Work task: Below are some records; each one is to be set down again exactly.

(Records from a dataset)
-- ==== Sys2Proof/Config.lean ====
section
/-! DEFINITION. The implementation parameters of the core (spec/00_scope.md R6, R7) that are not types, and the one
value the spec leaves free. -/

namespace Sys2Proof.Config

/-- `CAPACITY`: the memory holds 65536 words; the literal is taken as written (R6, R7; UNVERIFIED, log 24). -/
def capacity : Nat := 65536

/-- Lets `simp` hand the literal to `omega`. -/
@[simp] theorem capacity_eq : capacity = 65536 := rfl

/-- What a 32-bit signal carries where the spec gives it no value: a read port that the opcode does not use, the write
data of an opcode that writes no register, the link of any but JALR (10_state.md R25; DESIGN CHOICE, log 28). A free
value; no rule reads it. -/
opaque dontCare : Word

end Sys2Proof.Config
end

Solved exercise:
-- ==== Sys2Proof/Config.lean ====
section
/-! DEFINITION. The implementation parameters of the core (spec/00_scope.md R6, R7) that are not types, and the one
value the spec leaves free. -/

namespace Sys2Proof.Config

/-- `CAPACITY`: the memory holds 65536 words; the literal is taken as written (R6, R7; UNVERIFIED, log 24). -/
def capacity : Nat := 65536

/-- Lets `simp` hand the literal to `omega`. -/
@[simp] theorem capacity_eq : capacity = 65536 := rfl

/-- What a 32-bit signal carries where the spec gives it no value: a read port that the opcode does not use, the write
data of an opcode that writes no register, the link of any but JALR (10_state.md R25; DESIGN CHOICE, log 28). A free
value; no rule reads it. -/
opaque dontCare : Word

end Sys2Proof.Config
end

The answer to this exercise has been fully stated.